* Larger companies generally have contracts with cloud providers to pay lower rates. Sometimes these contracts include obligations to use a technology for a certain period of time to get the reduced rate.
* Any technology that isn't completely lift-and-shift from one cloud provider to another. It used to be that a JAR deployed to a 'real' host (say EC2) that accesses config through environment variables and communicates through HTTP was the gold standard here. Now docker broadens the possibilities a bit
* All the cloud providers have annoyingly different queueing/streaming primitives (SQS, kinesis, kafka wrappers...). So if you are using those you might find it annoying to switch
* Even for tried-and-true technologies like compute, MySql, K/V stores, cloud providers offer lots of "Embrace and Extend" features.
* If you are wise then you will have back-ups of your data in cold storage. Getting these out can be expensive. Generally getting your data out of the cloud and into another cloud is expensive, depending on your scale.

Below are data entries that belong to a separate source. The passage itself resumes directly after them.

/-! ## Witnesses: the hypotheses of each statement are met together -/

theorem wordState_romOk (w : Word) : (wordState w).RomOk := ⟨rfl, rfl⟩

theorem lineState_romOk (ls : List Text) : (lineState ls).RomOk := ⟨rfl, rfl⟩

theorem wordState_inv (w : Word) : (wordState w).Inv :=
  ⟨⟨rfl, rfl⟩, test_wf_default_names, trivial, rfl, fun _ => ⟨rfl, rfl⟩⟩

/-- A state of the machine with the port driven. -/
def drivenState (w : Word) : State :=
  { State.reset with instr := some w, ports := some (decodePorts opcRom funRom defaultRegNames w) }

theorem drivenState_inv (w : Word) : (drivenState w).Inv :=
  ⟨⟨rfl, rfl⟩, test_wf_default_names, rfl, rfl, fun _ => ⟨rfl, rfl⟩⟩

/-- `Claims.Prints`, which every statement about one instruction uses. -/
theorem witness_Prints : (wordState 0x01095020#32).RomOk ∧
    (wordState 0x01095020#32).regn = defaultRegNames ∧
    (wordState 0x01095020#32).words = .driven 0x01095020#32 :: [] :=
  ⟨wordState_romOk _, rfl, rfl⟩

/-- A defined function code (the least, `sll`), and an undefined one (the greatest). -/
theorem witness_RegisterOpcodeFollowsFunctionCode :
    (wordState 0#32).RomOk ∧ (wordState 0#32).words = .driven 0#32 :: [] ∧
    opcodeOf 0#32 = 0b000000#6 ∧ (0b000000#6, FunEntry.mk .sll .registerShift) ∈ Claims.functRows ∧
    functOf 0#32 = 0b000000#6 ∧
    (wordState 0x3F#32).RomOk ∧ (wordState 0x3F#32).words = .driven 0x3F#32 :: [] ∧
    opcodeOf 0x3F#32 = 0b000000#6 ∧ functOf 0x3F#32 ∈ Claims.undefinedFuncts :=
  ⟨wordState_romOk _, rfl, by decide, by decide, by decide, wordState_romOk _, rfl, by decide,
    by decide⟩

theorem witness_MemoryFamilyPrintsOffsetAndBase :
    (wordState 0xAFFFFFFF#32).RomOk ∧ (wordState 0xAFFFFFFF#32).words = .driven 0xAFFFFFFF#32 :: [] ∧
    opcodeOf 0xAFFFFFFF#32 ∈
      [0b100000#6, 0b100001#6, 0b100011#6, 0b101000#6, 0b101001#6, 0b101011#6] :=
  ⟨wordState_romOk _, rfl, by decide⟩

/-- With the immediate `0xFFFF`, so that the clause about it is met too. -/
theorem witness_ArithmeticFamilyPrintsSignedImmediate :
    (wordState 0x3129FFFF#32).RomOk ∧ (wordState 0x3129FFFF#32).words = .driven 0x3129FFFF#32 :: [] ∧
    opcodeOf 0x3129FFFF#32 ∈ [0b001000#6, 0b001100#6, 0b001101#6, 0b001110#6, 0b001111#6] ∧
    immOf 0x3129FFFF#32 = 0xFFFF#16 :=
  ⟨wordState_romOk _, rfl, by decide, by decide⟩

/-- One word for each clause: `beq` and `bgtz`. -/
theorem witness_BranchFamilyPrintsRawOffset :
    (wordState 0x1109FFFD#32).RomOk ∧ (wordState 0x1109FFFD#32).words = .driven 0x1109FFFD#32 :: [] ∧
    opcodeOf 0x1109FFFD#32 ∈ [0b000100#6, 0b000101#6] ∧
    (wordState 0x1E208000#32).RomOk ∧ (wordState 0x1E208000#32).words = .driven 0x1E208000#32 :: [] ∧
    opcodeOf 0x1E208000#32 ∈ [0b000110#6, 0b000111#6] :=
  ⟨wordState_romOk _, rfl, by decide, wordState_romOk _, rfl, by decide⟩

theorem witness_OnlyOneOpcodeIsAJump :
    (wordState 0x0C000005#32).RomOk ∧ (wordState 0x0C000005#32).words = .driven 0x0C000005#32 :: [] ∧
    (wordState 0x08000000#32).RomOk ∧ (wordState 0x08000000#32).words = .driven 0x08000000#32 :: [] :=
  ⟨wordState_romOk _, rfl, wordState_romOk _, rfl⟩

theorem witness_EncodeDecodeIsIdentity :
    decode 0x0BFFFFFF#32 = .instr (.j 0x3FFFFFF#26) := by decide

theorem witness_DispatchTablesHoldTheirRows : opcodeOf 0x0BFFFFFF#32 ≠ 0b000000#6 := by decide

/-- A named index, and unnamed ones under the default table. -/
theorem witness_RegisterTextIsNameOrBits :
    regName defaultRegNames 8#5 = some "$t0".toList ∧ regName defaultRegNames 24#5 = none ∧
    regName defaultRegNames 0b00001#5 = none ∧ regName defaultRegNames 0b11111#5 = none := by decide

theorem witness_UnresolvedFlagsPrintedFieldsOnly :
    (wordState 0x191FFFFF#32).RomOk ∧ (wordState 0x191FFFFF#32).words = .driven 0x191FFFFF#32 :: [] ∧
    (wordState 0x04000000#32).RomOk ∧ (wordState 0x04000000#32).words = .driven 0x04000000#32 :: [] :=
  ⟨wordState_romOk _, rfl, wordState_romOk _, rfl⟩

/-- The two sides of the top bit, at the values where they meet. -/
theorem witness_ImmediateIsNegativeIffTopBit :
    (0x8000#16).msb = true ∧ (0x7FFF#16).msb = false := by decide

theorem witness_DecimalTextIsCanonical : (0 : Nat) < 1 := by decide

theorem witness_TextIsShortPrintableLine : (drivenState 0x23FF8000#32).Inv ∧
    (drivenState 0x23FF8000#32).ports = some (decodePorts opcRom funRom defaultRegNames 0x23FF8000#32) :=
  ⟨drivenState_inv _, rfl⟩

/-- `add` with two different shift amounts (T1, T2), and `jr` with every unread field different. -/
theorem witness_UnprintedFieldsChangeNothing :
    (wordState 0x01095020#32).RomOk ∧ (wordState 0x010951E0#32).RomOk ∧
    (wordState 0x01095020#32).regn = (wordState 0x010951E0#32).regn ∧
    (wordState 0x01095020#32).words = .driven 0x01095020#32 :: [] ∧
    (wordState 0x010951E0#32).words = .driven 0x010951E0#32 :: [] ∧
    opcodeOf 0x01095020#32 = opcodeOf 0x010951E0#32 ∧
    (opcodeOf 0x01095020#32 = 0b000000#6 → functOf 0x01095020#32 = functOf 0x010951E0#32) ∧
    Claims.SamePrinted .registerDefault 0x01095020#32 0x010951E0#32 ∧
    Claims.SamePrinted .registerJump 0x01000008#32 0x011FFFC8#32 :=
  ⟨wordState_romOk _, wordState_romOk _, rfl, rfl, rfl, by decide, fun _ => by decide,
    ⟨by decide, by decide, by decide⟩,
    (show rsOf 0x01000008#32 = rsOf 0x011FFFC8#32 by decide)⟩

theorem witness_UndefinedOpcodeGivesInvalidOpcode :
    (wordState 0xFC000000#32).RomOk ∧ (wordState 0xFC000000#32).words = .driven 0xFC000000#32 :: [] ∧
    opcodeOf 0xFC000000#32 ∈ Claims.undefinedOpcodes :=
  ⟨wordState_romOk _, rfl, by decide⟩

/-- A word driven directly, and a line. -/
theorem witness_StepRunsTheDecodedInstruction :
    (wordState 0x08000000#32).RomOk ∧ (wordState 0x08000000#32).words = .driven 0x08000000#32 :: [] ∧
    decode (hostWordBits (.driven 0x08000000#32)) = .instr (.j 0#26) ∧
    (lineState ["00001000000000000000000000000000".toList]).RomOk ∧
    Claims.NextLine (lineState ["00001000000000000000000000000000".toList])
      "00001000000000000000000000000000".toList [] ∧
    lineIsWord (trim "00001000000000000000000000000000".toList) = true ∧
    decode (wordOfLine (trim "00001000000000000000000000000000".toList)) = .instr (.j 0#26) :=
  ⟨wordState_romOk _, rfl, by decide, lineState_romOk _, ⟨rfl, rfl⟩, by decide, by decide⟩

theorem witness_StepDrivesDecodeOfTheWord :
    (wordState 0xFFFFFFFF#32).RomOk ∧ (wordState 0xFFFFFFFF#32).words = .driven 0xFFFFFFFF#32 :: [] :=
  ⟨wordState_romOk _, rfl⟩

theorem witness_EveryStepKeepsTheInvariant : (wordState 0x01095020#32).Inv ∧
    ∃ t, step (wordState 0x01095020#32) = .next t :=
  ⟨wordState_inv _, _, rfl⟩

IMO the only way to truly avoid lock-in is to use bog-standard boring technologies deployed to compute instances, with very few interaction patterns other than TCP/HTTP communication, file storage, and DB access. For all but the largest companies and perverse scaling patterns, this will get you where you are going, and is probably cheaper than using all the fancy bells and whistles offered by which ever cloud provider you are using.
As you research this, don't neglect the cost of attempting to remain vendor agnostic. Every level of abstraction adds new costs (for some people it's worth it, no doubt!). Sometimes it's more efficient to just go all-in with a vendor.

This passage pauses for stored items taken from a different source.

-- ==== Sys2Proof/Syntax.lean ====
section
/-!
DEFINITION. The commands of the block: one constructor for each row of the opcode table, with the row's
operands as they are encoded outside (ordered sets and words as 128 bits, payloads and messages as bytes).
-/
namespace Sys2Proof
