-- ==== Sys2Proof/Machine/State.lean ====
section
/-!
DEFINITION. The state of the block as plain data: every register, memory, queue, counter and mode that the
spec gives the Dravlis JX1, and the queue of commands that wait.
-/
namespace Sys2Proof.Machine

/-- Why a machine stops with a fault. The spec gives every command of the block an effect, so none does. -/
inductive Fault where
  /-- Raised by no command; kept so that a stop has a name if one is ever needed. Safe. -/
  | none
  deriving DecidableEq, Repr

/-- Why a command is refused. -/
inductive Refusal where
  /-- The command has no meaning yet. Safe: nothing is claimed of it. -/
  | notModelled (mnemonic : String)
  /-- The command names a unit the part does not have (a tile above 127, a port above 8, a reel above 1,151,
  a tenant above 1,023): no such command reaches the hardware. Safe. -/
  | noSuchUnit
  deriving DecidableEq, Repr

/-! ## Events (chapter 22) -/

/-- A raised event, with what its 32-byte record holds (Table 22.2). -/
structure Event where
  cls : Nat := 0
  num : Nat := 0
  tenant : Option Nat := none
  source : Nat := 0
  detail : Nat := 0
  halt : Bool := false
  taken : Bool := false
  frame : Nat := 0
  offset : Nat := 0
  raisedAt : Nat := 0
  repeats : Nat := 0
  seq : Nat := 0
  deriving DecidableEq, Repr

/-- What the collector remembers of one key CODE, TENANT, SOURCE (R468). -/
structure EventKey where
  lastRecorded : Option Nat := none
  unrecorded : Nat := 0
  deriving DecidableEq, Repr

/-- The event collector, the event log and the persistent ring (R467 to R469, R400). -/
structure Events where
  queue : List Event := []
  nextSeq : Nat := 0
  log : Table Event := []
  persistent : Table Event := []
  persistentCount : Nat := 0
  persistentWaiting : List Event := []
  keys : Table EventKey := []
  counts : Table Nat := []
  lastMc : Option Nat := none
  deriving DecidableEq, Repr

/-! ## The building clock (chapter 2) -/

/-- A tick that has been announced and whose local time is fixed (R36). -/
structure PlannedTick where
  frame : Nat
  time : Nat
  period : Nat
  hold : Bool
  hops : Nat
  late : Bool
  deriving DecidableEq, Repr

/-- The second copy of a tick ordered set that is still to leave (R34), and its LEAD. -/
structure SecondCopy where
  due : Nat
  frame : Nat
  period : Nat
  hold : Bool
  hops : Nat
  lead : Nat
  deriving DecidableEq, Repr

/-- The frame counter, the tick and the link-delay calibration (chapter 2). Times are in units of 50 ps. `edges`
holds each expected edge of FRAME_IN with the phase when it was announced; `phase` sums the corrections made and
`phaseError` is what is left of one. -/
structure Clock where
  frame : Nat := 0
  placed : Bool := false
  lastTick : Nat := 0
  resetAt : Nat := 0
  planned : List PlannedTick := []
  seconds : List SecondCopy := []
  missed : Nat := 0
  lost : Bool := false
  lastHops : Nat := 0
  ticksPlaced : Nat := 0
  depthRaised : Bool := false
  offTree : Nat := 0
  prepared : Bool := false
  stopped : Bool := false
  delays : Table (List Int) := []
  calSent : Table Nat := []
  edges : List (Nat × Int) := []
  edgeMissing : Nat := 0
  edgeIgnored : Nat := 0
  edgeHold : Bool := false
  edgeLocked : Bool := false
  phaseError : Int := 0
  phase : Int := 0
  freqMHz : Nat := 1800
  ccBase : Nat := 0
  ccAt : Nat := 0
  frameOut : Bool := false
  vcoreMv : Nat := 0
  stretchedFrames : Nat := 0
  slips : Nat := 0
  deriving DecidableEq, Repr

/-! ## Runs and tenants (chapters 1, 2, 15) -/

/-- The run states of Table 1.3; torn down is no run. -/
inductive RunState where
  | none | created | loaded | armed | running | halted
  deriving DecidableEq, Repr

/-- A stretch request waiting for its boundary (Table 2.8). -/
structure Stretch where
  target : Nat
  source : Nat
  logf : Nat
  fin : Bool
  deriving DecidableEq, Repr

/-- The header fields of the loaded container (Table 2.2), with its address. -/
structure Container where
  base : Nat := 0
  size : Nat := 0
  k : Nat := 0
  guard : Nat := 0
  margin : Nat := 0
  opp : Nat := 0
  notice : Nat := 0
  policy : Nat := 0
  start : Nat := 0
  prologue : Nat := 0
  cycle : Nat := 0
  rounds : Nat := 0
  frameTable : Nat := 0
  tileTable : Nat := 0
  tileMask : Nat := 0
  ifOff : Nat := 0
  ifSize : Nat := 0
  rankCount : Nat := 0
  peak : Nat := 0
  deriving DecidableEq, Repr

/-- A deadline stream's running state (R350 to R353). -/
structure DeadlineRun where
  base : Nat := 0
  judged : Nat := 0
  records : Nat := 0
  onTime : Nat := 0
  lastGood : Option Nat := none
  pending : List (Nat × Nat × Nat) := []
  dropped : List Nat := []
  missed : List Nat := []
  off : Bool := false
  deriving DecidableEq, Repr

/-- An ingest stream's running state as its check engine holds it (R354). -/
structure IngestRun where
  loaded : Bool := false
  off : Bool := false
  next : Nat := 0
  last : Nat := 0
  entries : Nat := 0
  tsv : Bool := false
  deriving DecidableEq, Repr

/-- One run's state on this device (chapters 1, 2, 13, 15, 16, 21). `entries` holds the entry addresses of the
segments as armed, under 65,536 tile + segment; `plan` the lane plan in force; `guarded` is one more than
the run frame whose guard band has begun, and `framesDue` the frames (rank context, index) whose entry is being read. -/
structure Run where
  state : RunState := .none
  haltPending : Bool := false
  teardownPending : Bool := false
  con : Container := {}
  entries : Table Nat := []
  rank : Nat := 0
  rankTable : Nat := 0
  index : Nat := 0
  spanLeft : Nat := 0
  factor : Nat := 1
  idle : Bool := false
  plan : Nat := 0xFFFFFFFF
  requests : List Stretch := []
  inForce : Table Nat := []
  slipLog : Nat := 0
  haltAt : Option Nat := none
  discarded : Nat := 0
  completeRaised : Bool := false
  guarded : Nat := 0
  framesDue : List (Nat × Nat) := []
  account : Nat := 0
  overdrawn : Bool := false
  deadline : Table DeadlineRun := []
  ingest : Table IngestRun := []
  onTime : Nat := 0
  late : Nat := 0
  droppedResults : Nat := 0
  substituted : Nat := 0
  discardedLate : Nat := 0
  accepted : Nat := 0
  quarantined : Nat := 0
  skipped : Nat := 0
  switches : Nat := 0
  deriving DecidableEq, Repr

/-! ## Tiles (chapters 3 to 6, 8) -/

/-- A segment begun or waiting to begin on a tile (R135). `ctx` 1 is a taken-over rank (R331). -/
structure Segment where
  tenant : Nat
  ctx : Nat
  rank : Nat
  index : Nat
  runFrame : Nat
  entry : Nat
  observed : Bool
  startedAt : Nat
  ended : Bool
  slipped : Bool
  deriving DecidableEq, Repr

/-- What holds a tile control core (R138, R191). -/
inductive CoreWait where
  | free
  | issueFull (a : Nat)
  | counter (pool : Bool) (index : Nat) (expected : Nat)
  | timed (pool : Bool) (index : Nat) (expected : Nat) (d : Nat) (deadline : Nat)
  | engines (mask : Nat)
  deriving DecidableEq, Repr

/-- How far an engine word has come (R143). `failed` retires without its signal. -/
inductive WordPhase where
  | queued | waitCue | deferred | granted | running | done | failed
  deriving DecidableEq, Repr

/-- An engine word with its snapshot (R142); `reel` names the reel and sequence number of a WORD descriptor. -/
structure QWord where
  word : BitVec 128
  snap : Nat
  tenant : Nat
  ctx : Nat
  reel : Option (Nat × Nat)
  local2 : Nat
  number : Nat
  phase : WordPhase
  status : Nat
  code : Nat := 0
  deriving DecidableEq, Repr

/-- A DMA descriptor of a chain or a reel TRANSFER, in flight (R168). -/
structure DmaRun where
  chain : Nat
  index : Nat
  desc : List (BitVec 8)
  started : Bool
  written : Bool
  failed : Bool
  waitMseq : Nat
  row : Nat
  held : Option (List (BitVec 8))
  deriving DecidableEq, Repr

/-- A DMA chain word in execution, or a reel TRANSFER (tile 128 + die for a complex). -/
structure Chain where
  tile : Nat
  tenant : Nat
  ctx : Nat
  base : Nat
  count : Nat
  nextIndex : Nat
  flight : List DmaRun
  reel : Option (Nat × Nat)
  number : Nat
  failed : Nat
  deriving DecidableEq, Repr

/-- A sequencer context that runs a word (R124 to R128). -/
structure SeqRun where
  number : Nat
  record : List (BitVec 8)
  base : Nat
  step : Nat
  left : Nat
  signalDue : Bool
  deriving DecidableEq, Repr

An often overlooked angle is the "organizational lock-in" to the cloud. Adopting the cloud in any serious capacity with more than a handful of teams/applications means that you will eventually have to build up some basic organizational capabilities like setting up resource hierarchy (e.g. an AWS Organization with multiple accounts), an account provisioning process, federated authentication, chargeback... See https://cloudfoundation.org/maturity-model/ for an overview of these topics.
To be honest I have seen quite a few enterprise organizations that went through so much organizational pain integrating their first cloud provider that implementing a second provider is not really that exciting anymore. Now of course, if you plan on eventually leveraging multi-cloud anyway you can save yourself a lot of pain by setting things up with multi-cloud in mind from day one.

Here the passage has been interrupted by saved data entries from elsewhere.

/-- PATROL_SCRUB: the scrubber reads the 64-bit word at HBM address `addr`; with the last word a pass ends. -/
def patrolScrub (addr : Nat) (d : Dev) : Dev :=
  let pa := addr / 8 * 8
  let store := inStore pa d && Sparse.get 0 d.mem.err (pa / 8) == 2
  let d1 := scrubWord pa d
  let d2 := if store then storeRefresh pa d1 else d1
  if pa + 8 = hbmEnd then { d2 with mem.scrubAt := 0, mem.scrubPasses := d2.mem.scrubPasses + 1 }
  else { d2 with mem.scrubAt := pa + 8 }

/-! ## The commands -/

def engineOk (e : Nat) : Bool := decide (e < 130)

def execDmaChain (tile : Nat) (s : State) : Host.Outcome State Fault Refusal := onTile tile (dmaChain tile) s
def execDmaCopy (engine : Nat) (s : State) : Host.Outcome State Fault Refusal := onDev (engineOk engine) (asTile engine (dmaRow 0 engine)) s
def execDmaFill (engine : Nat) (s : State) : Host.Outcome State Fault Refusal := onDev (engineOk engine) (asTile engine (dmaRow 1 engine)) s
def execDmaGuardedCopy (engine : Nat) (s : State) : Host.Outcome State Fault Refusal :=
  onDev (engineOk engine) (asTile engine (dmaRow 2 engine)) s
def execDmaGather (engine : Nat) (s : State) : Host.Outcome State Fault Refusal := onDev (engineOk engine) (asTile engine (dmaRow 3 engine)) s
def execDmaDescriptorComplete (engine : Nat) (s : State) : Host.Outcome State Fault Refusal :=
  onDev (engineOk engine) (asTile engine (dmaDescriptorComplete engine)) s
def execPatrolScrub (addr : Nat) (s : State) : Host.Outcome State Fault Refusal :=
  onDev (decide (addr < hbmEnd)) (patrolScrub addr) s

end Sys2Proof.Machine
end

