/-- The array runs: B is loaded into the shadow set, which the swap makes active, unless the word reuses the
resident weights; each row of A is streamed and its output row committed. -/
def arrayRun (t : Nat) (q : QWord) (d : Dev) : Dev :=
  let w := q.word
  let h := classH (mAfmt w) (mBfmt w)
  let e := 2 ^ (h - 3)
  let k := mK w
  let n := mN w
  let rs := arrayRanges t q d
  let bB := scratchRows t (rs.getD 1 []) d
  let bS := scratchRows t (rs.getD 3 []) bB.2.2
  let aB := scratchRows t (rs.getD 0 []) bS.2.2
  let aS := scratchRows t (rs.getD 2 []) aB.2.2
  let ue := bB.2.1 || bS.2.1 || aB.2.1 || aS.2.1
  let x := getTile t aS.2.2
  let parity := mReuse w && x.wParity
  let set := if mReuse w then x.wActive else loadSet e k n (bB.1.map (rawRow (mBfmt w) n)) bS.1 x.wShadow
  let x1 : Tile := if parity then { x with wActive := [], wShadow := [], wLoaded := false, wParity := false }
    else if mReuse w then x
    else { x with wActive := set, wShadow := x.wActive, wLoaded := true, wParity := false }
  let d1 := scratchUe t q.tenant ue (setTile t { x1 with arrayBusy := true, arrayAt := ccNow d } aS.2.2)
  let d2 := if parity then faultRun 2 evWeightParity (srcTile t) q.tenant
      (modTCount t (fun c => { c with corrected := bumpTable c.corrected 6 1 }) d1) else d1
  let col (c : Nat) : List Num := values (mBfmt w) ((List.range k).map fun i => weightAt e set i c)
  let scol (c : Nat) : List Nat := if isMx (mBfmt w) then (List.range (k / 32)).map fun j => weightScale e set j c else []
  (List.range (mM w)).foldl (fun d m =>
    let a := values (mAfmt w) (rawRow (mAfmt w) k (aB.1.getD m []))
    let sa := if isMx (mAfmt w) then (aS.1.getD m []).map BitVec.toNat else []
    if mMode w < 3 then
      commitSums t q.tenant (mFirst w + m) (mAdd w)
        ((List.range n).map fun c => [columnSum (mMode w) h a (col c) sa (scol c)]) (ue || parity) d
    else
      commitWinners t q.tenant (mFirst w + m) (mMode w) (mAdd w)
        ((List.range n).map fun c => columnWinner (mMode w) (cfgField t q.ctx 0 1 66 16 d) a (col c)) (ue || parity) d) d2

/-- MATRIX_COMPUTE. -/
def matrixCompute (t : Nat) (d : Dev) : Dev := computeRow 0 3 arrayCheck arrayRun t d

/-! ### The matrix-vector unit (Table 6.7, R66 to R68) -/

def vXbase (w : BitVec 128) : Nat := wField w 32 17 * 64
def vWbase (w : BitVec 128) : Nat := wField w 49 17 * 64
def vB (w : BitVec 128) : Nat := wField w 66 3 + 1
def vK (w : BitVec 128) : Nat := wField w 69 15 + 1
def vN (w : BitVec 128) : Nat := wField w 84 7 + 1
def vFirst (w : BitVec 128) : Nat := wField w 91 11
def vAdd (w : BitVec 128) : Bool := bitOf w.toNat 102
def vXfmt (w : BitVec 128) : Nat := wField w 103 4
def vWfmt (w : BitVec 128) : Nat := wField w 107 4
def vReuse (w : BitVec 128) : Bool := bitOf w.toNat 111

A good read on the topic is "Cloud Strategy" from Gregor Hohpe https://architectelevator.com/book/cloudstrategy/
If my company decided all of a sudden to move from AWS to some other cloud (and nearly all of my experience as an engineer is with AWS), that’s a big headache for me and a lot of technology that I would have to re-learn. Or I could just go find another shop who is staying on AWS, and probably get a pay bump for myself too.
Over the years I've created many Google Photos accounts for various trips and events (and to keep things free since 15GB is comes with the account). Now I wanted to consolidate everything into a single account. You would think it would be easy, but it's not. You can move photos from one account to another, but not painstakingly created albums and other customizations.
I've had to use a combination of Google Takeout and Google Photos API (which, in itself, is such a half-ass implementation) to move everything intact to a new account.
Habits is another form of soft but VERY HARD in practice lock-in. Let's say your employees already know on average, at least a bit, Zoom or Teams or Meet. There is no lock-in in choosing one of such platform, formally. In practice you get a certain UI for users, they get to know it, they are lost in case of change, MOST users at least. Oh, just try to see the sorry state of development of VoIP open tech, most sysadmins nowadays even HATE deskphones...
There are many examples as such NORMALLY not called lock-in but in practice one of the hardest to break soft-lock-in.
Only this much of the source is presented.